The system will present this information as a semantically enhanced hierarchy view of attributes with the statistics of all images that contain that attribute (i.e ‘has goatee’) or belong under an attribute category (i.e. ‘has facial hair’). When a user selects a level on this category they will be presented with a view showing the images associated with that category and an indication of whether they were classified correctly or not. In addition, the user should be able to switch between all images, correctly classified images, and misclassifications which cause the hierarchy view to update statistics and the images presented.

In the process of developing the overall system, we decided that the system will be evaluated based on how well it can answer a specific set of questions, termed competency questions. The competency questions acted as the guiding force for the development of the system, both conceptually and technically. When deciding which questions to use to guide our progress we wanted to make sure that the questions would demonstrate various forms of semantic knowledge. With these demonstrations of semantic knowledge, the user can be more easily assured that the system is designed well and will not cause errors or unexpected relations between concepts. The variety of problems being tested for through our competency questions make the system generally more reliable.

This question was chosen to show how the system could be used in a potential real-life scenario. This question also shows how useful a model would be in a more specific use case where the training data will likely not have a direct correlation with the desire of the user. This does, however, demonstrate the ability of a user to leverage the semantic understanding of the models into different information. For example, a user—let’s call him Greg—may decide that mugshots are likely to be indoor, posed photos with harsh lighting and of people with facial hair. If a user receives an answer of, “the model has 75% accuracy on images that match labels that the user associated with mugshots,” then the user now has an estimate of how useful their model will be for their use case.

This question was selected because a user would find this information useful as a preliminary evaluation of a model’s performance in relation to the types of images given to the model, especially as a diagnostic tool. In the case of the previous user, Greg, 75% would be an unsatisfactory result, and the user may ask this question in order to find out why the accuracy is so low. For example, if the model has 65% of misclassification occurs on images that contain facial hair, then that user would know not to use this model when they expect for most of the images to contain facial hair. This question was also selected because it demonstrates a semantically grounded understanding of the capabilities of a machine learning model.

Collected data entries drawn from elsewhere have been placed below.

-- ==== Sys2Proof/Tests/Slice0.lean ====
section
/-!
SUPPORT. The model's own tests. Expected results are those of spec/95_test_vectors.md (its part or entry is named
beside each test), of an instruction rule's example, or worked out by hand from the pattern of spec 30_encoding.md R95.
-/

namespace Sys2Proof.Machine.Test

open Sys2Proof Sys2Proof.Machine

set_option maxRecDepth 20000

/-! ## Helpers -/

/-- The machine after reset with the word `w` where the next cycle fetches it, and the inputs of that cycle. -/
def boot (w : Nat) (key : BitVec 16 := 0) (rand : Byte := 0) (tick : Bool := true) : State :=
  (State.reset.withFetchWord 16 w).supply { key := key, rand := rand, timerTick := tick }

/-- What `f` says of the state after one step; none where the run ends. -/
def after {α : Type} (s : State) (f : State → α) : Option α :=
  match step s with
  | .next t => some (f t)
  | _ => none

/-- The fault at which a step ends. -/
def faultOf (s : State) : Option Fault :=
  match step s with
  | .fault f => some f
  | _ => none

/-- What `f` says of the state after one cycle of the hardware. -/
def afterCycle {α : Type} (s : State) (f : State → α) : Option α :=
  match cycle s with
  | .next t => some (f t)
  | _ => none

/-- A display on which just these cells (column, row) are set. -/
def cells (l : List (Fin 64 × Fin 32)) : Display := l.foldl (fun d c => d.toggle c.2 c.1) blankDisplay

/-! ## Well-formedness: an ill-formed term for each check, refused (R93) -/

theorem test_fitsRegister_refuses : fitsRegister 16 = false ∧ fitsRegister 15 = true := by decide
theorem test_fitsCount_refuses : fitsCount 16 = false ∧ fitsCount 15 = true := by decide
theorem test_fitsImmediate_refuses : fitsImmediate 256 = false ∧ fitsImmediate 255 = true := by decide
theorem test_fitsAddress_refuses : fitsAddress 4096 = false ∧ fitsAddress 4095 = true := by decide
theorem test_instrA_refuses : instrA .jp 4096 = none ∧ instrA .jp 4095 = some (.jp 0xFFF) := by decide
theorem test_instrXI_refuses :
    instrXI .ldImm 16 0 = none ∧ instrXI .ldImm 0 256 = none ∧ instrXI .ldImm 15 255 = some (.ldImm 0xF 0xFF) := by
  decide
theorem test_instrXY_refuses :
    instrXY .addReg 16 0 = none ∧ instrXY .addReg 0 16 = none ∧ instrXY .addReg 1 2 = some (.addReg 1 2) := by decide
theorem test_instrXYN_refuses :
    instrXYN .drw 16 0 0 = none ∧ instrXYN .drw 0 16 0 = none ∧ instrXYN .drw 0 0 16 = none ∧
    instrXYN .drw 1 2 15 = some (.drw 1 2 0xF) := by decide
theorem test_instrX_refuses : instrX .skp 16 = none ∧ instrX .skp 15 = some (.skp 0xF) := by decide

/-! ## Decoding: a word of every row, written out from its pattern in R95 -/

theorem test_decode_control :
    decodeWord 0x00E0 = some .cls ∧ decodeWord 0x00EE = some .ret ∧ decodeWord 0x1ABC = some (.jp 0xABC) ∧
    decodeWord 0x2DEF = some (.call 0xDEF) ∧ decodeWord 0x3A42 = some (.seImm 0xA 0x42) ∧
    decodeWord 0x4B17 = some (.sneImm 0xB 0x17) ∧ decodeWord 0x5C30 = some (.seReg 0xC 0x3) ∧
    decodeWord 0x9D40 = some (.sneReg 0xD 0x4) ∧ decodeWord 0xB987 = some (.jpV0 0x987) := by decide
theorem test_decode_moves :
    decodeWord 0x6A7F = some (.ldImm 0xA 0x7F) ∧ decodeWord 0x7B01 = some (.addImm 0xB 0x01) ∧
    decodeWord 0xCA0F = some (.rnd 0xA 0x0F) ∧ decodeWord 0xA123 = some (.ldI 0x123) ∧
    decodeWord 0xD125 = some (.drw 0x1 0x2 0x5) := by decide
theorem test_decode_family8 :
    decodeWord 0x8AB0 = some (.ldReg 0xA 0xB) ∧ decodeWord 0x8AB1 = some (.orReg 0xA 0xB) ∧
    decodeWord 0x8AB2 = some (.andReg 0xA 0xB) ∧ decodeWord 0x8AB3 = some (.xorReg 0xA 0xB) ∧
    decodeWord 0x8AB4 = some (.addReg 0xA 0xB) ∧ decodeWord 0x8AB5 = some (.subReg 0xA 0xB) ∧
    decodeWord 0x8AB6 = some (.shr 0xA 0xB) ∧ decodeWord 0x8AB7 = some (.subnReg 0xA 0xB) ∧
    decodeWord 0x8ABE = some (.shl 0xA 0xB) := by decide
theorem test_decode_familiesEF :
    decodeWord 0xEA9E = some (.skp 0xA) ∧ decodeWord 0xEBA1 = some (.sknp 0xB) ∧
    decodeWord 0xF107 = some (.ldVxDT 0x1) ∧ decodeWord 0xF20A = some (.ldVxK 0x2) ∧
    decodeWord 0xF315 = some (.ldDTVx 0x3) ∧ decodeWord 0xF418 = some (.ldSTVx 0x4) ∧
    decodeWord 0xF51E = some (.addI 0x5) ∧ decodeWord 0xF629 = some (.ldF 0x6) ∧
    decodeWord 0xF733 = some (.ldB 0x7) ∧ decodeWord 0xF855 = some (.ldMemVx 0x8) ∧
    decodeWord 0xF965 = some (.ldVxMem 0x9) := by decide
/-- The words of part 2.1 that are not instructions. -/
theorem test_decode_unsupported :
    [0x0000, 0x00E1, 0x0123, 0x5AB1, 0x8AB8, 0x8ABF, 0x9AB1, 0xEA9F, 0xFA00, 0xFA75, 0xFFFF].map decodeWord =
      List.replicate 11 none := by decide
theorem test_decode_bytes :
    decode [0x6A, 0x7F, 0x12] = .ok (.ldImm 0xA 0x7F, [0x12]) ∧ decode [0x00, 0x00] = .error (.unsupported 0x0000) ∧
    decode [0x6A] = .error .truncated ∧ decode [] = .error .truncated := by decide
theorem test_encode : encode (.drw 0x1 0x2 0x5) = [0xD1, 0x25] ∧ encode (.skp 0xA) = [0xEA, 0x9E] ∧
    encode (.call 0xABC) = [0x2A, 0xBC] := by decide
/-- Numbered as spec/opcode_table.json numbers the bits. -/
theorem test_decodeTableWord :
    decodeTableWord 16 0x6A7F = some (.ldImm 0xA 0x7F) ∧ decodeTableWord 16 0x0000 = none := by decide
/-- The lines of R99 and of the listings P1 and P2; 0x8AB6 with its ignored field (R99). -/
theorem test_asmLine :
    asmLine (.ldImm 0x0 0x05) = "LD V0, 0x05" ∧ asmLine (.jp 0x20C) = "JP 0x20C" ∧
    asmLine (.ldVxMem 0x2) = "LD V2, [I]" ∧ asmLine (.shr 0xA 0x0) = "SHR VA" ∧
    asmLine (.shr 0xA 0xB) = "SHR VA, VB" := by decide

This would be useful to a user as a form of testing their system against what the user would assume to be typical subject matter examples for the images, especially when used in conjunction to the previously discussed competency question that Greg has been asking. A potential answer of, “‘Facial hair’ is a most associated attribute with George Bush,” would be worthy of concern for Greg, especially because they learned that their model has the most trouble with facial hair in their previous question. This question demonstrates the same understanding as the previous questions but with reasoning over the people depicted by the image instead of the image itself.

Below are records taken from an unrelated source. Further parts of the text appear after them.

-- ==== Sys2Proof/Machine/Flags.lean ====
section
/-! DEFINITION. The conditions: bits of the condition register, the eight condition functions
(40_branch_at_exit.md R73, R74), and the pending test of 60_exceptions.md R152. -/

namespace Sys2Proof.Machine

/-- The eight functions of two condition bits (R73). -/
inductive CondFn where
  | and | taf | faf | or | tof | fof | eq | xor
deriving DecidableEq, Repr

/-- The value of a condition function (R73). -/
def CondFn.eval : CondFn → Bool → Bool → Bool
  | .and, a, b => a && b
  | .taf, a, b => a && !b
  | .faf, a, b => !a && !b
  | .or, a, b => a || b
  | .tof, a, b => a || !b
  | .fof, a, b => !a || !b
  | .eq, a, b => a == b
  | .xor, a, b => a != b

/-- cbit(n): c[n] for n up to 23, and 0 for the non-existent bits 24 to 31 (R74). -/
def cbit (c : Word24) (n : Field5) : Bool := if n.toNat ≤ 23 then c.getMsbD n.toNat else false

/-- Whether the condition function of two selected bits of c is TRUE (R76, R105). -/
def State.condition (s : State) (f : CondFn) (i j : Field5) : Bool := f.eval (cbit s.c i) (cbit s.c j)

/-- Some exception bit is 1. -/
def excAny (e : ExceptionBits) : Bool := e.mi || e.ma || e.pi || e.pv

/-- pending of R152: an exception bit is set, or an outside source asks. -/
def State.pending (s : State) : Bool := excAny s.exc || s.outsideAsks

end Sys2Proof.Machine
end

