-- ==== Sys2Proof/Machine/Exit.lean ====
section
/-! DEFINITION. The exit instructions (41_exit.md R91 to R99). -/

namespace Sys2Proof.Machine

/-- EXIT (R91): its skip flag is ignored (R95). -/
def execExit (s : State) : Result := exitPoint s

/-- The first two functions of EXITL: stop skipping, then MLX, an uninterpreted function of Config that
changes X registers only (R96, R98; log 28). -/
def State.afterMlx (s : State) (i j k : Field5) : State :=
  let t := { s with skip := .notSkipping }
  t.loadX (Config.mlx i j k t.image)

/-- MLX changed the X register from which an outstanding IVIB or SVR formed its eba (R131). -/
def mlxTouchesEba (r : Field5) (before after : State) : Bool :=
  watchedBranch before.bstate && after.readX r != before.readX r

/-- EXITL i,jk (R96): flagged under skipping, only the exit point remains (R97). -/
def execExitl (flag : Bool) (i j k : Field5) (s : State) : Result :=
  if s.ignores flag then exitPoint s
  else
    let t := s.afterMlx i j k
    match s.ebaReg with
    | none => exitPoint t
    | some r => if mlxTouchesEba r s t then .refused (.ebaRegisterWritten r) else exitPoint t

end Sys2Proof.Machine
end

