-- ==== Sys2Proof/Machine/Core.lean ====
section
/-! DEFINITION. The machine as the host runs it. -/

def Sys2Proof.core : Host.Core := { State := Sys2Proof.Machine.State, Fault := Sys2Proof.Machine.Fault, Refusal := Sys2Proof.Machine.Refusal, step := Sys2Proof.Machine.step, reset := Sys2Proof.Machine.State.reset }
end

This question is also useful to a user for its preliminary evaluative/diagnostics properties. However, instead of evaluating in reference to image attributes, this questions helps a user evaluate in reference to the various occluding elements likely to cause a misclassification that is within the depiction of the image itself, e.g. a person that is wearing sunglasses has occluded the picture’s view of their eyes and thus may skew a model’s results. Now let’s say that Greg receives an answer of, “your model is most likely to fail when the mouth is covered.” Greg can now speculate that the issue with their model is not merely that beards are problematic, but that beards are problematic because the model depends heavily on the mouth being clearly visible. This shows that the model has the ability to display reasoning over the potential quality of images in regards to being useful for facial reasoning.

First, this question would be useful to a user because it allows for the user to ask a broader question where the data is insufficient to answer a more specific question. Second, this question would allow a user to directly compare the capabilities of two models over semantically rich information. Now, let’s state that Greg has acquired two satisfactory models and wishes to see how they perform when classifying people with long hair. Let us also state that there is not enough data in the system to sufficiently identify images of people with long hair. When the system gives a potential answer of, “FaceNet is 10% better than DLib at classifying people with a group of people not known NOT to have long hair, aka not bald,” note that the response has been weakened to reason over images that could be of long hair. This is done by filtering out the images that contain an attribute that would be mutually exclusive to having long hair, e.g. bald, and reasoning over what is left. We were forced into this looser definition of long hair because of a limitation with our image tag, namely that images are only tagged as having bangs, bald, or receding hairline, leaving all other hairstyles as taggless. This question demonstrates the system’s ability to leverage its semantic understanding of a model to build new information while using that understanding to compare the proficiency of the two models. This query also shows how the system is limited by the tags it contains. The FRMA ontology is built on the sometimes limited Kumar tags which, in part due to their being automatically generated, do not tag some human-obvious features and thus can limit queries.

We used RDF/OWL in order to encode our information. We used SPARQL in order to query over the individuals of the knowledge graph that was constructed through the RDF triples. We used a description logic reasoner in order to gain additional information that could be inferred from the definitions of the terms in the ontology. Mugshot photos and potential long hair are both inferred concepts.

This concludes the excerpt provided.